This past week, I travelled to Liverpool to attend the 10th annual conference hosted by the British Society for Literature and Science. This is my fifth year of attendance; I started my involvement with the society in 2010, the year after I began my PhD. I guess you could say this is the place where I ‘cut my teeth’ in the interdisciplinary field of medicine, culture and their representation in literature.
My career trajectory has until last year been relatively a straight arrow. My academic studies have been focused strictly in English: literature, writing, editing and research. During the 4 year interruption between my masters and PhD, I worked as an editor in trade publishing and for the U.S. Government. I’ve had a very defined career path. Technical.
Fast forward to now, where I have been leading a much more ambiguous interdisciplinary project in my historical overview of the development of the Malawian illness narrative. My research is taking a more qualitative turn. During my time at Edinburgh, I’ve taken part in a more diverse array of projects and presentations and I’m still navigating my way around various disciplines modes of research.

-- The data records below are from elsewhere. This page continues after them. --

-- ==== Sys2Proof/Certificates/Slice0/Obligations.lean ====
section
/-! DEFINITION. The statements for the provers: what the spec's rules say the machine and its commands
do. `errorEntry`, `decodeFail`, `advance`, `setReg`, `setPoly` are the named updates of Machine/Ops.lean
and Machine/Flags.lean; `Inv`, `destR`, `destP`, `storeRange` and `possibleCauses` stand in
Safety.lean. -/

open Sys2Proof Sys2Proof.Machine Sys2Proof.Safety

/-! ### Encoding (30_encoding.md) -/

/-- No operand of a well-formed command is lost in its word (R94, R95). -/
def Obligations.DecodeInvertsEncode : Prop :=
  ∀ i : Instr, i.WellFormed → decode (encode i) = .ok i

/-- No two words stand for one command: a word that decodes is the encoding of what it decodes to. -/
def Obligations.EncodeInvertsDecode : Prop :=
  ∀ (w : Word) (i : Instr), decode w = .ok i → i.WellFormed ∧ encode i = w

/-- R94: a word decodes as the row whose mask and match it meets, and at most one row matches. -/
def Obligations.WordsDecodeByMaskAndMatch : Prop :=
  (∀ (w : Word) (i : Instr), decode w = .ok i → w &&& i.mask = i.pattern) ∧
  (∀ (w : Word) (i : Instr), w &&& i.mask = i.pattern → ∃ j, decode w = .ok j ∧ j.opcode = i.opcode) ∧
  (∀ (w : Word) (i j : Instr), w &&& i.mask = i.pattern → w &&& j.mask = j.pattern → i.opcode = j.opcode)

/-- Words the spec writes out beside their assembler text, one or more of each family. -/
def Obligations.WordsOfTheSpecDecode : Prop :=
  decode 0x04000000 = .ok .endRun ∧
  decode 0x0D00011D = .ok (.li 2 0x011D) ∧
  decode 0x2000011D = .ok (.finit 0x011D) ∧
  decode 0x28A60000 = .ok (.gfmul 1 2 3) ∧
  decode 0x44328000 = .ok (.pst 3 1 2) ∧
  decode 0x5D950000 = .ok (.pdiv 3 1 2 4) ∧
  decode 0x80140000 = .ok (.cinit 1 2) ∧
  decode 0x8614C000 = .ok (.enc 4 1 2 3) ∧
  decode 0x9110C000 = .ok (.kes 2 1 3) ∧
  decode 0x9B3B0000 = .ok (.forney 6 3 5 4)

/-- R96: a word that matches no row raises `ILLEGAL` when it is fetched, with `INFO` the word and `EPC` its
address. Those words are (a) the words with an unlisted opcode, the all-zero word among them, and (b) the
words of a listed opcode with a 1 in a must-be-zero bit, and no others. -/
def Obligations.UnlistedWordsRaiseIllegal : Prop :=
  let unlisted := fun w : Word =>
    (fieldOp w).toNat ∈ [0x00, 0x05, 0x06, 0x07, 0x0E, 0x0F, 0x1C, 0x1D, 0x1E, 0x1F] ∨
      0x28 ≤ (fieldOp w).toNat
  let reserved := fun w : Word =>
    ∃ i : Instr, fieldOp w = i.opcode ∧ w &&& i.mask &&& 0x03FFFFFF ≠ 0
  (∀ s : State, s.inputs = [] → s.status.run = true →
    (∀ i : Instr, fetchWord s &&& i.mask ≠ i.pattern) →
    step s = .next { s with
      cause := { code := 0x01, sub := 0 }, epc := s.pc, info := fetchWord s,
      status := { s.status with run := false, err := true } }) ∧
  (∀ w : Word, (∀ i : Instr, w &&& i.mask ≠ i.pattern) ↔ unlisted w ∨ reserved w) ∧
  unlisted 0

/-! ### The step -/

/-- R112, R334 and 10_state.md R34: when the four bytes at `pc` decode to `i`, the sequencer's step is
`exec i`; an idle sequencer executes nothing; and a host access or a reset is a step of its own. The queue
`inputs`, which says whose turn it is, is the model's (log entry 4). -/
def Obligations.StepRunsTheDecodedCommand : Prop :=
  ∀ s : State,
    (∀ i : Instr, s.status.run = true → decodeBytes (s.loadBytes s.pc.toNat 4) = .ok (i, []) →
      (s.inputs = [] → step s = exec i s) ∧
      (∀ rest, s.inputs = .sequencer :: rest → step s = exec i { s with inputs := rest })) ∧
    (s.status.run = false →
      (s.inputs = [] → step s = .next s) ∧
      (∀ rest, s.inputs = .sequencer :: rest → step s = .next { s with inputs := rest })) ∧
    (∀ a rest, s.inputs = .host a :: rest →
      step s = .next (hostAccess { s with inputs := rest } a)) ∧
    (∀ rest, s.inputs = .reset :: rest →
      step s = .next (resetMachine { s with inputs := rest }))
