-- ==== Sys2Proof/Laws/Memory.lean ====
section
/-! SUPPORT. The laws of DMEM: every operation keeps the canonical form, a read after a write to the
same place gives the value written, and a write leaves every other place alone. -/

namespace Sys2Proof.Machine

/-! ### The canonical form -/

theorem Memory.wf_nil : Memory.wf [] := by simp [Memory.wf]

theorem Memory.wf_cons {b : Nat} {v : Byte} {m : Memory} :
    Memory.wf ((b, v) :: m) ↔
      Memory.wf m ∧ (∀ c ∈ m, b < c.1) ∧ b < Config.dmemSize ∧ v ≠ Memory.unlisted := by
  simp only [Memory.wf, List.pairwise_cons, List.mem_cons, forall_eq_or_imp]
  tauto

/-- Every address listed after a write was listed before or is the one written. -/
theorem Memory.mem_write {m : Memory} {a : Nat} {v : Byte} {c : Host.Cell}
    (h : c ∈ Memory.write m a v) : c ∈ m ∨ c = (a, v) := by
  induction m with
  | nil =>
    simp only [Memory.write] at h
    split at h <;> simp_all
  | cons d m ih =>
    obtain ⟨b, w⟩ := d
    simp only [Memory.write] at h
    split at h
    · rcases List.mem_cons.1 h with h | h
      · simp [h]
      · rcases ih h with h | h <;> simp [h]
    · split at h
      · split at h <;> (simp_all <;> tauto)
      · split at h <;> (simp_all <;> tauto)

/-- A write keeps the canonical form. -/
theorem Memory.wf_write {m : Memory} {a : Nat} {v : Byte} (h : m.wf) (ha : a < Config.dmemSize) :
    (Memory.write m a v).wf := by
  induction m with
  | nil =>
    simp only [Memory.write]
    split
    · exact Memory.wf_nil
    · next hv => exact Memory.wf_cons.2 ⟨Memory.wf_nil, by simp, ha, hv⟩
  | cons d m ih =>
    obtain ⟨b, w⟩ := d
    obtain ⟨hm, hlt, hb, hw⟩ := Memory.wf_cons.1 h
    simp only [Memory.write]
    split
    · next hba =>
      refine Memory.wf_cons.2 ⟨ih hm, ?_, hb, hw⟩
      intro c hc
      rcases Memory.mem_write hc with hc | hc
      · exact hlt c hc
      · simpa [hc] using hba
    · next hba =>
      split
      · next hab =>
        subst hab
        split
        · exact hm
        · next hv => exact Memory.wf_cons.2 ⟨hm, hlt, hb, hv⟩
      · next hab =>
        split
        · exact h
        · next hv =>
          refine Memory.wf_cons.2 ⟨h, ?_, ha, hv⟩
          intro c hc
          rcases List.mem_cons.1 hc with hc | hc
          · subst hc; show a < b; omega
          · have := hlt c hc; omega

/-- Storing a sequence inside DMEM keeps the canonical form. -/
theorem Memory.wf_writeBytes {bs : List Byte} {m : Memory} {a : Nat} (h : m.wf)
    (ha : bs = [] ∨ a + bs.length ≤ Config.dmemSize) : (m.writeBytes a bs).wf := by
  induction bs generalizing m a with
  | nil => exact h
  | cons b bs ih =>
    have ha' : a + (bs.length + 1) ≤ Config.dmemSize := by simpa using ha
    exact ih (Memory.wf_write h (by omega)) (.inr (by omega))

/-! ### Reading -/

/-- In canonical form nothing is listed below the first address. -/
theorem Memory.read_of_lt {m : Memory} {a : Nat} (h : ∀ c ∈ m, a < c.1) :
    Memory.read m a = Memory.unlisted := by
  cases m with
  | nil => rfl
  | cons d m =>
    obtain ⟨b, w⟩ := d
    have hb : a < b := h (b, w) (by simp)
    simp only [Memory.read]
    rw [if_neg (by omega), if_neg (by omega)]

/-- A read after a write to the same place gives the value written. -/
theorem Memory.read_write_same {m : Memory} (h : m.wf) (a : Nat) (v : Byte) :
    Memory.read (Memory.write m a v) a = v := by
  induction m with
  | nil =>
    simp only [Memory.write]
    split
    · next hv => simp [Memory.read, hv]
    · simp [Memory.read]
  | cons d m ih =>
    obtain ⟨b, w⟩ := d
    obtain ⟨hm, hlt, -, -⟩ := Memory.wf_cons.1 h
    simp only [Memory.write]
    split
    · next hba => simp only [Memory.read, if_pos hba]; exact ih hm
    · next hba =>
      split
      · next hab =>
        subst hab
        split
        · next hv => rw [Memory.read_of_lt hlt, hv]
        · simp [Memory.read]
      · next hab =>
        split
        · next hv => simp only [Memory.read]; rw [if_neg hba, if_neg hab, hv]
        · simp [Memory.read]

/-- A write leaves every other place alone. -/
theorem Memory.read_write_ne {m : Memory} (h : m.wf) {a c : Nat} (v : Byte) (hc : c ≠ a) :
    Memory.read (Memory.write m a v) c = Memory.read m c := by
  induction m with
  | nil =>
    simp only [Memory.write]
    split
    · rfl
    · simp only [Memory.read]; rw [if_neg (Ne.symm hc)]; split <;> rfl
  | cons d m ih =>
    obtain ⟨b, w⟩ := d
    obtain ⟨hm, hlt, -, -⟩ := Memory.wf_cons.1 h
    simp only [Memory.write]
    split
    · simp only [Memory.read]; rw [ih hm]
    · next hba =>
      split
      · next hab =>
        subst hab
        split
        · simp only [Memory.read]
          split
          · rfl
          · next hbc =>
            rw [if_neg (Ne.symm hc), Memory.read_of_lt fun d hd => by have := hlt d hd; omega]
        · simp only [Memory.read]; rw [if_neg (Ne.symm hc), if_neg (Ne.symm hc)]
      · next hab =>
        split
        · rfl
        · rw [Memory.read]
          split
          · rfl
          · next hac =>
            rw [if_neg (Ne.symm hc), Memory.read, if_neg (by omega), if_neg (by omega)]

/-- Storing a sequence leaves every place outside it alone. -/
theorem Memory.read_writeBytes_outside {bs : List Byte} {m : Memory} {a c : Nat} (h : m.wf)
    (ha : bs = [] ∨ a + bs.length ≤ Config.dmemSize) (hc : c < a ∨ a + bs.length ≤ c) :
    Memory.read (m.writeBytes a bs) c = Memory.read m c := by
  induction bs generalizing m a with
  | nil => rfl
  | cons b bs ih =>
    have ha' : a + (bs.length + 1) ≤ Config.dmemSize := by simpa using ha
    have hc' : c < a ∨ a + (bs.length + 1) ≤ c := by simpa using hc
    show Memory.read (Memory.writeBytes (Memory.write m a b) (a + 1) bs) c = _
    rw [ih (Memory.wf_write h (by omega)) (.inr (by omega)) (by omega),
      Memory.read_write_ne h b (by omega)]

/-- Storing a sequence puts its byte `i` at `a + i`. -/
theorem Memory.read_writeBytes_inside {bs : List Byte} {m : Memory} {a i : Nat} (h : m.wf)
    (ha : a + bs.length ≤ Config.dmemSize) (hi : i < bs.length) :
    Memory.read (m.writeBytes a bs) (a + i) = bs[i] := by
  induction bs generalizing m a i with
  | nil => simp at hi
  | cons b bs ih =>
    have ha' : a + (bs.length + 1) ≤ Config.dmemSize := by simpa using ha
    have hw : (Memory.write m a b).wf := Memory.wf_write h (by omega)
    show Memory.read (Memory.writeBytes (Memory.write m a b) (a + 1) bs) (a + i) = _
    cases i with
    | zero =>
      rw [Memory.read_writeBytes_outside hw (.inr (by omega)) (by omega)]
      simpa using Memory.read_write_same h a b
    | succ i =>
      have hi' : i < bs.length := by simpa using hi
      have := ih hw (a := a + 1) (i := i) (by omega) hi'
      rw [show a + (i + 1) = a + 1 + i by omega, this]
      simp

@[simp] theorem Memory.readBytes_length (m : Memory) (a n : Nat) : (m.readBytes a n).length = n := by
  induction n generalizing a with
  | zero => rfl
  | succ n ih => simp [Memory.readBytes, ih]

theorem Memory.readBytes_getElem (m : Memory) (a n i : Nat) (h : i < (m.readBytes a n).length) :
    (m.readBytes a n)[i] = m.read (a + i) := by
  induction n generalizing a i with
  | zero => simp at h
  | succ n ih =>
    cases i with
    | zero => simp [Memory.readBytes]
    | succ i =>
      have hi : i < (m.readBytes (a + 1) n).length := by simpa using h
      simpa [Memory.readBytes, show a + (i + 1) = a + 1 + i by omega] using ih (a + 1) i hi

/-- Reading back a stored sequence gives it. -/
theorem Memory.readBytes_writeBytes {bs : List Byte} {m : Memory} {a : Nat} (h : m.wf)
    (ha : bs = [] ∨ a + bs.length ≤ Config.dmemSize) :
    (m.writeBytes a bs).readBytes a bs.length = bs := by
  refine List.ext_getElem (by simp) fun i h₁ h₂ => ?_
  rw [Memory.readBytes_getElem]
  rcases ha with rfl | ha
  · simp at h₂
  · exact Memory.read_writeBytes_inside h ha h₂

/-- Two memories in canonical form that read alike everywhere are the same list. -/
theorem Memory.eq_of_read {m m' : Memory} (h : m.wf) (h' : m'.wf)
    (hr : ∀ a, Memory.read m a = Memory.read m' a) : m = m' := by
  induction m generalizing m' with
  | nil =>
    cases m' with
    | nil => rfl
    | cons d m' =>
      obtain ⟨b, w⟩ := d
      have hw := (Memory.wf_cons.1 h').2.2.2
      exact absurd (by simpa [Memory.read] using (hr b).symm) hw
  | cons d m ih =>
    obtain ⟨b, w⟩ := d
    obtain ⟨hm, hlt, -, hw⟩ := Memory.wf_cons.1 h
    cases m' with
    | nil => exact absurd (by simpa [Memory.read] using hr b) hw
    | cons d' m' =>
      obtain ⟨c, x⟩ := d'
      obtain ⟨hm', hlt', -, hx⟩ := Memory.wf_cons.1 h'
      have hb := hr b
      have hc := hr c
      simp only [Memory.read, lt_irrefl, if_false, if_true] at hb hc
      have hbc : b = c := by
        by_contra hne
        rcases Nat.lt_or_gt_of_ne hne with hlt | hgt
        · rw [if_neg (by omega), if_neg (by omega)] at hb; exact hw hb
        · rw [if_neg (by omega), if_neg (by omega)] at hc; exact hx hc.symm
      subst hbc
      have hwx : w = x := by simpa using hb
      subst hwx
      rw [ih hm hm' fun a => ?_]
      by_cases hab : b < a
      · simpa [Memory.read, hab] using hr a
      · rw [Memory.read_of_lt fun d hd => by have := hlt d hd; omega,
          Memory.read_of_lt fun d hd => by have := hlt' d hd; omega]

end Sys2Proof.Machine
end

Therefore, to find myself immersed in literature again at BSLS was quite a surprisingly warm feeling. Martin Willis, Sharon Ruston, Daniel Brown, Peter Middleton, Janine Rogers and Michael Whitworth led an impressive round-table discussion on the function of analogy in Literature and Science studies. Never mind that the room was freezing but it was a really engaging discussion that brought me back to my own criticisms of Susan Sontag and her stance on eliminating all illness metaphors. It was argued that analogy can be a methodological tool and metaphor can be conceptualized as transmutation. Martin Willis spoke about symbolism and urged a close reading of Paul Ricoeur. I found myself so enthralled because it really threw me back into the dialogue of the literary theorist.
Earlier in my career, I remember many times having prepared a thorough reading of a book and completely disappointed that we spent one hour discussing on paragraph trying to ascribe meaning to a passage. Over time I began to see that as a signifier of the beautiful art that is literary studies. I’m not sure where I will be next year in terms of a research post but I definitely feel as though I reconnect to my inner literary theorist over the past few days.